/-- The store takes a frame (R86). -/
def State.captureFrame (s : State) (f : StampedFrame) : State :=
  match s.store.mode with
  | .live slot ring => s.setMode (.live slot (pushRing ring f.frame))
  | .post c =>
    let c := { c with frames := c.frames ++ [f.frame] }
    if c.toRecord = 0 then s.partFull c f.tick f.hc else s.setMode (.post c)
  | .disarmed => s
  | .starved => s

/-! ### Triggers (R87 to R90) -/

/-- The next capture id: one more, skipping 0 and every id a record in the table still holds (R84). -/
def nextCaptureId (held : List W16) : Nat → W16 → W16
  | 0, id => id
  | fuel + 1, id => if held.contains (idSucc id) then nextCaptureId held fuel (idSucc id) else idSucc id

/-- A trigger taken in LIVE starts a capture (R88). -/
def State.startCapture (s : State) (slot : SlotId) (ring : List Frame) (source : TrigSource) (tick hc : W32) : State :=
  let want := s.store.s2.pre.toNat
  let pre := min want ring.length
  let c : Capture :=
    { id := s.store.nextId, slots := [slot], chainLimit := s.store.s2.chainLimit.toNat, pre, firstTick := tick, firstHc := hc
      firstTrigger := { source, offset := pre, hc }, moreTriggers := [], extra := 0, continueFlag := false
      flags := { shortPre := decide (pre < want), chained := false, chainCut := false }, holders := noHosts
      frames := ring.drop (ring.length - pre) }
  { s with
    store :=
      { s.store with
        mode := .post c
        nextId := nextCaptureId (c.id :: s.store.sealedCaptures.map Capture.id) 10 c.id
        xtrigOut := if s.store.s2.xtrigOut = 1 then some (afterMs s.nowTick 1) else s.store.xtrigOut } }

/-- Whether a recording capture's trigger list has room. -/
def Capture.listsNext (c : Capture) : Bool := c.triggers.length < triggerListLimit

/-- A trigger taken in POST joins the recording capture (R89). -/
def Capture.joined (c : Capture) (source : TrigSource) (hc : W32) : Capture :=
  let c' :=
    if c.listsNext then { c with moreTriggers := c.moreTriggers ++ [{ source, offset := c.recorded, hc }] }
    else { c with extra := satInc limit8 c.extra }
  if c.slots.length < c.chainLimit then { c' with continueFlag := true } else c'

/-- A trigger taken by the store state it finds (R88, R89, R90). -/
def State.takeTrigger (s : State) (source : TrigSource) (tick hc : W32) : State :=
  match s.store.mode with
  | .live slot ring => s.startCapture slot ring source tick hc
  | .post c => s.setMode (.post (c.joined source hc))
  | .disarmed => s.hand .captureStore tick hc (.captureMissed source .disarmed)
  | .starved => s.hand .captureStore tick hc (.captureMissed source .noSlot)

/-! ### Configuration (R104, R105) -/

/-- A committed S2 taken by the store. A capture that arming or a retry reclaims is reported with the counters as they stand when the
store takes it, not those at which COMMIT was taken (R2, log 32). -/
def State.takeS2 (s : State) (new : CapCfg) : State :=
  let old := s.store.s2
  let s := { s with store := { s.store with s2 := new } }
  if old.armed = 1 ∧ new.armed ≠ 1 then
    match s.store.mode with
    | .live _ _ => s.setMode .disarmed
    | .starved => s.setMode .disarmed
    | .post _ => s
    | .disarmed => s
  else if old.armed ≠ 1 ∧ new.armed = 1 then
    match s.store.mode with
    | .disarmed => s.armStore s.nowTick s.nowHc
    | _ => s
  else if old = new then s
  else s.retryStarved

/-! ### Holders (R98, R99) -/

/-- A host leaves a capture's holder set. -/
def Capture.dropHolder (p : Port) (c : Capture) : Capture := { c with holders := c.holders.set p false }

/-- An ending session leaves every holder set, and a STARVED store tries again (R99). -/
def State.dropFromCaptures (s : State) (p : Port) : State :=
  { s with store := { s.store with sealedCaptures := s.store.sealedCaptures.map (Capture.dropHolder p) } }.retryStarved

/-! ### What waits for the store -/

/-- The oldest frame handed to the store, and the other events. Frames keep their order (R44). -/
def firstFrame : List CapEvent → Option (StampedFrame × List CapEvent)
  | [] => none
  | .frame f :: rest => some (f, rest)
  | e :: rest =>
    match firstFrame rest with
    | none => none
    | some (f, others) => some (f, e :: others)

/-- A trigger as it waits for the store. -/
structure WaitingTrigger where
  source : TrigSource
  tick : W32
  hc : W32
  deriving DecidableEq, Repr

/-- Where a trigger comes from (R87). Triggers of one origin are taken in the order handed (R73); the order among the origins is
open (R91). -/
inductive TrigOrigin where
  | detectorBank | host | xtrigIn
  deriving DecidableEq, Repr

/-- The origin of a trigger, by its source. -/
def TrigSource.origin : TrigSource → TrigOrigin
  | .onset _ => .detectorBank
  | .release _ => .detectorBank
  | .host _ => .host
  | .xtrigIn => .xtrigIn

/-- The oldest waiting trigger of an origin, between the events handed before it and those handed after it. -/
def splitTrigger (origin : TrigOrigin) : List CapEvent → Option (List CapEvent × WaitingTrigger × List CapEvent)
  | [] => none
  | .trigger source tick hc :: rest =>
    if source.origin = origin then some ([], { source, tick, hc }, rest)
    else
      match splitTrigger origin rest with
      | none => none
      | some (before, g, after) => some (.trigger source tick hc :: before, g, after)
  | e :: rest =>
    match splitTrigger origin rest with
    | none => none
    | some (before, g, after) => some (e :: before, g, after)

/-- Whether an event is the frame that made a close, or an earlier frame of the half-cycle that it closed: its hc is the one before
the close's (R47, R50). -/
def CapEvent.isFrameOfClose (hc : W32) : CapEvent → Bool
  | .frame f => f.hc + 1 == hc
  | .trigger _ _ _ => false
  | .config _ => false
  | .tokenFree => false

/-- Whether a trigger may be taken before the events handed before it: one of the Detector Bank not before the frame that made its
close (R44), any other in either order (R91). DEDUCED (log 27). -/
def WaitingTrigger.mayOvertake (g : WaitingTrigger) (before : List CapEvent) : Bool :=
  g.source.origin != .detectorBank || !before.any (CapEvent.isFrameOfClose g.hc)

/-- The trigger of an origin that the store may take next, and the other events: the oldest of the origin, since these keep their
order (R73), in either order with frames and with triggers of other origins (R91). -/
def firstTrigger (origin : TrigOrigin) (inbox : List CapEvent) : Option (WaitingTrigger × List CapEvent) :=
  match splitTrigger origin inbox with
  | none => none
  | some (before, g, after) => if g.mayOvertake before then some (g, before ++ after) else none

/-- The triggers that the store may take next, at most one of each origin, each with the other events. -/
def nextTriggers (inbox : List CapEvent) : List (WaitingTrigger × List CapEvent) :=
  [TrigOrigin.detectorBank, .host, .xtrigIn].filterMap fun origin => firstTrigger origin inbox
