-- ==== Sys2Proof/Machine/Configuration.lean ====
section
/-! DEFINITION. The Configuration Controller (chapter 7): the stage, committing, the integrity scrub, the restart request; and CLEAR_TALLY,
which needs the lease as they do. -/

namespace Sys2Proof.Machine

/-- A request that needs the setup lease (check 6, R176). -/
def State.withLease (s : State) (p : Port) (f : Tenure → State × Reply) : State × Reply :=
  match s.lease with
  | none => (s, Reply.refuse .notLeaseholder)
  | some t => if t.holder = p then f t else (s, Reply.refuse .notLeaseholder)

/-- The stage of the tenure replaced. -/
def State.setStage (s : State) (t : Tenure) (stage : Table) : State := { s with lease := some { t with stage } }

/-! ### The stage (R141 to R143) -/

/-- STAGE_WRITE (R141). -/
def reqStageWrite (p : Port) (sec record field : Byte) (value : W16) (s : State) : State × Reply :=
  s.withLease p fun t =>
    match Item.ofAddress sec record field with
    | none => (s, Reply.refuse .badValue)
    | some i =>
      if i.inRange value then (s.setStage t (t.stage.set i value), Reply.ok ([sec, record, field] ++ be16 value))
      else (s, Reply.refuse .badValue)

/-- The values of items, two bytes each. -/
def itemBytes (t : Table) (items : List Item) : List Byte := items.flatMap fun i => be16 (t.get i)

/-- STAGE_READ (R142). -/
def reqStageRead (p : Port) (sec record field : Byte) (s : State) : State × Reply :=
  s.withLease p fun t =>
    match Item.named sec record field with
    | [] => (s, Reply.refuse .badValue)
    | items => (s, Reply.ok ([sec, record, field] ++ itemBytes t.stage items))

/-- CONFIG_READ (R142). -/
def reqConfigRead (sec record field : Byte) (s : State) : State × Reply :=
  match Item.named sec record field with
  | [] => (s, Reply.refuse .badValue)
  | items =>
    (s, Reply.ok (be16 s.config.generation ++ [sec, record, field] ++ itemBytes s.config.committed items))

/-- DISCARD (R143). -/
def reqDiscard (p : Port) (s : State) : State × Reply :=
  s.withLease p fun t => (s.setStage t s.config.committed, Reply.ok [])

/-! ### Committing (R144 to R146) -/

/-- Steps 2 to 4 of a commit: the stage becomes committed, the generation goes up, the code is recomputed, the fault is cleared. -/
def State.installTable (s : State) (new : Table) : State :=
  { s with
    config := { s.config with committed := new, generation := s.config.generation + 1, code := new.code, fault := false } }

/-- Step 6 of a commit: the new S2 is handed to the Capture Store if S2 changed, and the new S3 with the fault clear to the
Energy Block (R85, R108). -/
def State.handCommitted (s : State) (old new : Table) : State :=
  let s :=
    if old.cap = new.cap then s
    else { s with store := { s.store with inbox := s.store.inbox ++ [CapEvent.config new.cap] } }
  { s with energy := { s.energy with handed := s.energy.handed ++ [EnergyEvent.config new.energy] } }

/-- A commit whose stage passes validation (R146). -/
def State.carryOutCommit (s : State) (p : Port) (new : Table) : State × Reply :=
  let old := s.config.committed
  let sections := changedSections old new
  let accs := resetMask old.energy new.energy
  let s := s.installTable new
  let out := s.appendNow (.configCommit s.config.generation p sections accs)
  (out.1.handCommitted old new,
    Reply.ok (be16 s.config.generation ++ [sections, accs] ++ be32 (seqOrZero out.2)))

/-- COMMIT (R145, R146). -/
def reqCommit (p : Port) (s : State) : State × Reply :=
  s.withLease p fun t =>
    match validateStage s.token s.config.committed t.stage with
    | some (i, reason) =>
      (s, Reply.carry (if reason = .lock then .locked else .invalid) [i.sectionNumber, i.record, i.field, reason.code])
    | none => s.carryOutCommit p t.stage

/-! ### The scrub (R147) -/

/-- The time between two scrub passes, in ms. -/
abbrev scrubMs : Nat := 100

/-- A scrub pass: a mismatch with the fault clear sets it, hands INTEGRITY_FAULT to the journal and the fault to the Energy
Block. -/
def State.scrub (s : State) : State :=
  let s := { s with config := { s.config with nextScrub := afterMs s.config.nextScrub scrubMs } }
  if s.config.committed.code = s.config.code ∨ s.config.fault = true then s
  else
    let s := { s with config := { s.config with fault := true } }
    let s := s.handNow .configController (.integrityFault s.config.generation)
    { s with energy := { s.energy with handed := s.energy.handed ++ [EnergyEvent.fault] } }

/-- INTEGRITY_SCRUB: a pass that is due (R147). -/
def execIntegrityScrub (s : State) : Host.Outcome State Fault Refusal :=
  s.whenRunning fun s => if reached s.nowTick s.config.nextScrub then s.scrub else s

/-! ### RESTART (R148) -/

/-- The time after which a restart happens without delivery of its response, in ms (R149). -/
abbrev restartMs : Nat := 50

/-- RESTART (R148). -/
def reqRestart (p : Port) (generation : W16) (s : State) : State × Reply :=
  s.withLease p fun _ =>
    if generation ≠ s.config.generation then (s, Reply.refuse .badValue)
    else
      ({ s with config := { s.config with restartDue := some (afterMs s.nowTick restartMs) } },
        { status := .ok, payload := [], restartOk := true })

/-! ### CLEAR_TALLY (R75) and DETECTOR_STATUS (R77) -/

/-- A tally zeroed. -/
def Detector.clearTally (x : Detector) : Detector := { x with tallyCount := 0, tallySum := 0 }

/-- CLEAR_TALLY (R75). -/
def reqClearTally (p : Port) (mask : Byte) (s : State) : State × Reply :=
  s.withLease p fun _ =>
    if mask = 0 ∨ mask &&& 0xC0 ≠ 0 then (s, Reply.refuse .badValue)
    else
      let dets := s.det.dets.mapWith fun d x => if mask.getLsbD d.number then x.clearTally else x
      let s := { s with det := { s.det with dets } }
      let out := s.appendNow (.tallyCleared mask p)
      (out.1, Reply.ok (be32 (seqOrZero out.2)))

/-- One detector of DETECTOR_STATUS (R77, R182). -/
def Detector.statusBytes (x : Detector) : List Byte :=
  [x.state.code, byteOf x.run] ++ be16 x.episode ++ be32 x.startHc ++ be16n x.extreme ++ be24n x.age ++ be16n x.tallyCount
    ++ be24n x.tallySum

/-- DETECTOR_STATUS (R77). -/
def reqDetectorStatus (s : State) : State × Reply :=
  (s, Reply.ok (be16 s.det.nextEpisode ++ allDetectors.flatMap fun d => (s.det.dets.get d).statusBytes))

end Sys2Proof.Machine
end

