-- ==== Sys2Proof/Machine/Core.lean ====
section
/-! DEFINITION. The machine as the host takes it. -/

def Sys2Proof.core : Host.Core :=
  { State := Sys2Proof.Machine.State, Fault := Sys2Proof.Machine.Fault, Refusal := Sys2Proof.Machine.Refusal,
    step := Sys2Proof.Machine.step, reset := Sys2Proof.Machine.State.reset }
end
+--
» Brief:
Each line from the one with "takes it. -/" through the end of the entries above is to be returned word for word. Nothing else belongs in the answer.

» Exercise response:
/-! DEFINITION. The machine as the host takes it. -/

def Sys2Proof.core : Host.Core :=
  { State := Sys2Proof.Machine.State, Fault := Sys2Proof.Machine.Fault, Refusal := Sys2Proof.Machine.Refusal,
    step := Sys2Proof.Machine.step, reset := Sys2Proof.Machine.State.reset }
end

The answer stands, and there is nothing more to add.